Который день сижу и пытаюсь себе представить людей, которые пользовались услугами этих юристов. В России будущие жертвы преследования имели несколько тысяч долларов на юриста и потом еще столько же – на сам переезд: билеты, жилье, финансовая подушка на первое время. Надо полагать, на родине они занимали не самое последнее место, раз смогли скопить такие деньги.
Что они получили в Штатах взамен? 4-6-7 лет ожидания статуса беженца, работу где-нибудь в пекарне, нелегальные приработки, комнату в квартире с такими же иммигрантами. С медстраховкой вопросы, машина, хороший колледж для детей – это уже недосягаемая мечта. Возможно, потому с детьми в такой путь особенно и не пускаются.
У каждой волны русской эмиграции были свои отличительные черты и свои мотивы. Последняя, которая случилась после декабря 2011 года, войдет, думаю, в историю под лозунгом: «Все побежали, и я побежал».

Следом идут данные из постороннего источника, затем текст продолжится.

/-- Each tick: the conditions that a PM second holds "at any tick", and the frond bins' SUSPECT (R212, R218, R282). -/
def State.pmTick (s : State) : State :=
  let s := s.frondIds.foldl (fun s f =>
    let bad := !s.lineRun f || decide (2 ≤ s.pState f)
    let ssf := s.aSsf f
    let sm := s.flag (slfDef f 5)
    let pm := s.flag (slfDef f 8)
    s.modFrond f fun x => { x with
      slf := { x.slf with ssfSecond := x.slf.ssfSecond || ssf }
      pm := { x.pm with
        ssf := x.pm.ssf || ssf, smBdi := x.pm.smBdi || sm, pmBdi := x.pm.pmBdi || pm
        b15 := { x.pm.b15 with suspect := x.pm.b15.suspect || bad }
        b24 := { x.pm.b24 with suspect := x.pm.b24.suspect || bad } } }) s
  { s with ports := s.ports.map fun q => (q.1, { q.2 with
      secNear := q.2.secNear || portDefect q.2, secFar := q.2.secFar || q.2.rf || q.2.rdi }) }

/-! ### Actions on counting (Table PM-3) -/

/-- Counting starts with the next PM second; the first bins are SUSPECT (R216). -/
def State.pmCreate (s : State) (e : Nat) : State :=
  let start := ceilDiv s.tick pmSecond * pmSecond
  (s.setEpPm e (some { startTick := start, b15 := { suspect := true, start := s.tick }, b24 := { suspect := true, start := s.tick } })).memWrite
    0x12 0 (128 * e) 128

/-- Counting ends: pending seconds are committed with the availability in force, the bins in progress close with FINAL. -/
def State.pmDelete (s : State) (e : Nat) : State :=
  match s.epPm e with
  | none => s
  | some p =>
    let w := p.window.map fun r => { r with neUn := !p.neAvail, feUn := !p.feAvail }
    let (s, p) := w.foldl (fun (a : State × EpPm) r => a.1.commitSec e s.tick r a.2) (s, { p with window := [] })
    let s := (List.range 2).foldl (fun s len =>
      let (c, b) := p.bins len
      let now := fun (x : EpBin) => x.endTick == s.tick
      let s := (c.filter fun x => !now x).foldl (fun s x => s.epRecord e len s.tick x false) s
      match c.find? now with
      | some x => s.epRecord e len s.tick x true
      | none => s.epRecord e len s.tick { b.close len s.tick with suspect := true } true) s
    (s.setEpPm e none).memWrite 0x12 0 (128 * e) 128

/-- The counts of the bins in progress and the pending window are emptied; SUSPECT (Table PM-3). -/
def State.pmZero (s : State) (e : Nat) : State :=
  match s.epPm e with
  | none => s
  | some p =>
    let z := fun (b : EpBin) => { b with counts := List.replicate 8 0, suspect := true }
    s.setEpPm e (some { p with window := [], b15 := z p.b15, b24 := z p.b24 })

/-! ### The descriptors -/

/-- The checks of PM_SETUP ITEM 0: the effective tick is a multiple of 160,000, and so is the anchor (R209). -/
def chkPmAnchor (a : Nat) (c : Ctx) (_ : State) : List Ck :=
  c.pf ++ [ckFormat (a % pmSecond != 0), ⟨9, c.eff % pmSecond != 0, St.schedule, 0⟩]

/-- PM_SETUP ITEM 0 applied: every bin in progress closes, unless the old anchor closed it at this boundary. -/
def appPmAnchor (a : Nat) (_ : Ctx) (s : State) : Applied :=
  let t := s.tick
  let s := s.pm.eps.foldl (fun s q =>
    match s.epPm q.1 with
    | none => s
    | some p =>
      let p := if p.b15.start = t then p else p.closeLen 0 t
      s.setEpPm q.1 (some (if p.b24.start = t then p else p.closeLen 1 t))) s
  let s := s.frondIds.foldl (fun s f =>
    let m := (s.frond f).pm
    s.frondCloseAll f t (decide (m.start ≠ t)) (decide (m.start24 ≠ t))) s
  let s := { s with pm := { s.pm with anchor := a } }
  { s := (s.wr R.GLB_PM_ANCHOR_LO_ANCHOR_LO a).wr R.GLB_PM_ANCHOR_HI_ANCHOR_HI (a / 2 ^ 32) }

/-- PM_SETUP_ANCHOR as a request of its own. -/
def execPmSetupAnchor (h : ReqHdr) (mem : HostMem) (a : Nat) (s : State) : Host.Outcome State Fault Refusal := .next <|
  runOne h mem 0x24 (.pmAnchor a) s (chkPmAnchor a) (appPmAnchor a)

/-- The checks of PM_SETUP ITEM 1. -/
def chkPmProfile (k addr : Nat) (c : Ctx) (_ : State) : List Ck :=
  c.pf ++ [c.ckRead addr 64, ckFormat (decide (64 ≤ k)), ckAlign addr 64]

/-- PM_SETUP ITEM 1 applied: the 16 thresholds; counts that meet one raise PM_TCA at once (R221). -/
def appPmProfile (k addr : Nat) (c : Ctx) (s : State) : Applied :=
  let b := (readHost c.mem addr 64).getD []
  let l := (List.range 16).map fun i => fieldAt b (4 * i) 4
  let s := { s with pm := { s.pm with profiles := Tab.set (fun _ => []) s.pm.profiles k l } }
  { s := s.pm.eps.foldl (fun s q =>
      match s.epPm q.1 with
      | none => s
      | some p =>
        if (s.ep q.1).entry.pmProfile ≠ k then s
        else
          let (s, b15) := s.binTca q.1 0 s.tick p.b15 (nextBoundary s.pm.anchor 0 p.b15.start)
          let (s, b24) := s.binTca q.1 1 s.tick p.b24 (nextBoundary s.pm.anchor 1 p.b24.start)
          s.setEpPm q.1 (some { p with b15 := b15, b24 := b24 })) s }

/-- PM_SETUP_PROFILE as a request of its own. -/
def execPmSetupProfile (h : ReqHdr) (mem : HostMem) (k addr : Nat) (s : State) : Host.Outcome State Fault Refusal := .next <|
  runOne h mem 0x24 (.pmProfile k addr) s (chkPmProfile k addr) (appPmProfile k addr)

/-- The checks of PM_SETUP ITEM 2. -/
def chkPmZero (c : Ctx) (_ : State) : List Ck := c.pf

/-- PM_SETUP ITEM 2 applied (R224). -/
def appPmZero (on : Bool) (_ : Ctx) (s : State) : Applied := { s := s.wrB R.GLB_PM_STAT_ZERO_SUPPRESS on }

/-- PM_SETUP_ZERO_SUPPRESS as a request of its own. -/
def execPmSetupZeroSuppress (h : ReqHdr) (mem : HostMem) (on : Bool) (s : State) : Host.Outcome State Fault Refusal := .next <|
  runOne h mem 0x24 (.pmZero on) s chkPmZero (appPmZero on)

/-- The named endpoint exists and the tenant acts on it. -/
def Ctx.ckEp (c : Ctx) (s : State) (e : Nat) : List Ck :=
  c.ckTenant s ++ [ckFormat (decide (131072 ≤ e)), ckAbsent ((s.ep e).entry.kind == 0), c.ckOwner (s.ep e).entry.tenant]

/-- The checks of PM_CLEAR. -/
def chkPmClear (e : Nat) (c : Ctx) (s : State) : List Ck := c.ckNoAny :: c.ckEp s e

/-- PM_CLEAR applied. -/
def appPmClear (e : Nat) (_ : Ctx) (s : State) : Applied := { s := s.pmZero e }

/-- PM_CLEAR as a request of its own. -/
def execPmClear (h : ReqHdr) (mem : HostMem) (e : Nat) (s : State) : Host.Outcome State Fault Refusal := .next <|
  runOne h mem 0x25 (.pmClear e) s (chkPmClear e) (appPmClear e)

/-- A 16-byte event header (Table HST-9). -/
def evHeader (code : Nat) (phase lost : Bool) (tenant tick : Nat) : List Byte :=
  natLe 2 code ++ natLe 1 ((if phase then 128 else 0) + (if lost then 64 else 0)) ++ natLe 1 0 ++ natLe 2 (tenant % 1024) ++
    natLe 2 0 ++ natLe 8 tick

/-- The four records of one endpoint (R226). -/
def State.pmRead1 (s : State) (tenant e : Nat) : List Byte :=
  let hdr := fun (t : Nat) => evHeader 0x0702 false false t s.tick
  let none4 := fun (t : Nat) => hdr t ++ (natLe 4 (3 * 2 ^ 17 + e) ++ List.replicate 44 0)
  let x := s.ep e
  let mine := x.entry.kind != 0 && (tenant == 0 || tenant == x.entry.tenant)
  match (if mine then s.epPm e else none) with
  | none => (List.range 4).flatMap fun _ => none4 tenant
  | some p =>
    let t := x.entry.tenant
    let cur := fun (len : Nat) =>
      let b := (p.bins len).2
      hdr t ++ { b with endTick := nextBoundary s.pm.anchor len s.tick }.bytes e len false
    let last := fun (len : Nat) =>
      match ((p.bins len).1.getLast?).or (if len = 0 then p.last15 else p.last24) with
      | some b => hdr t ++ b.bytes e len false
      | none => none4 t
    cur 0 ++ cur 1 ++ last 0 ++ last 1

/-- The checks of PM_READ. -/
def chkPmRead (e n buf : Nat) (c : Ctx) (s : State) : List Ck :=
  c.ckNoAny :: c.ckTenant s ++
    [ckFormat (decide (131072 ≤ e) || n == 0 || decide (4096 < n) || decide (131072 < e + n)), ckAlign buf 64, s.ckBacklog (256 * n)]

/-- PM_READ applied. -/
def appPmRead (e n buf dn : Nat) (c : Ctx) (s : State) : Applied :=
  s.takeRead c dn buf ((List.range n).flatMap fun i => s.pmRead1 c.tenant (e + i))

/-- PM_READ as a request of its own. -/
def execPmRead (h : ReqHdr) (mem : HostMem) (e n buf : Nat) (s : State) : Host.Outcome State Fault Refusal := .next <|
  runOne h mem 0x26 (.pmRead e n buf) s (chkPmRead e n buf) (appPmRead e n buf h.dn)

end Sys2Proof.Machine
end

Вспомните эти безумные новости об отъезде из России по политическим мотивам каких-то совсем неожиданных лиц. Менеджеры по рекламе, слесари, преподаватели астрофизики, отделочники вдруг объявляли себя политическими беженцами. Вчерашний добропорядочный семьянин оказывался гей-активистом, работник мэрии – правдорубом. Люди вообще без профессии и какого-либо внятного рода деятельности выезжали в политбеженство в качестве независимых журналистов, политиков и даже преследуемых социологов.
Я не спорю, множество политически активных наших граждан уехало в эмиграцию. Многие туда были вынуждены бежать. У меня самой тьма знакомых получили за границей убежище: это журналисты, активисты, правозащитники. Однако их не так много, как беженцев из России.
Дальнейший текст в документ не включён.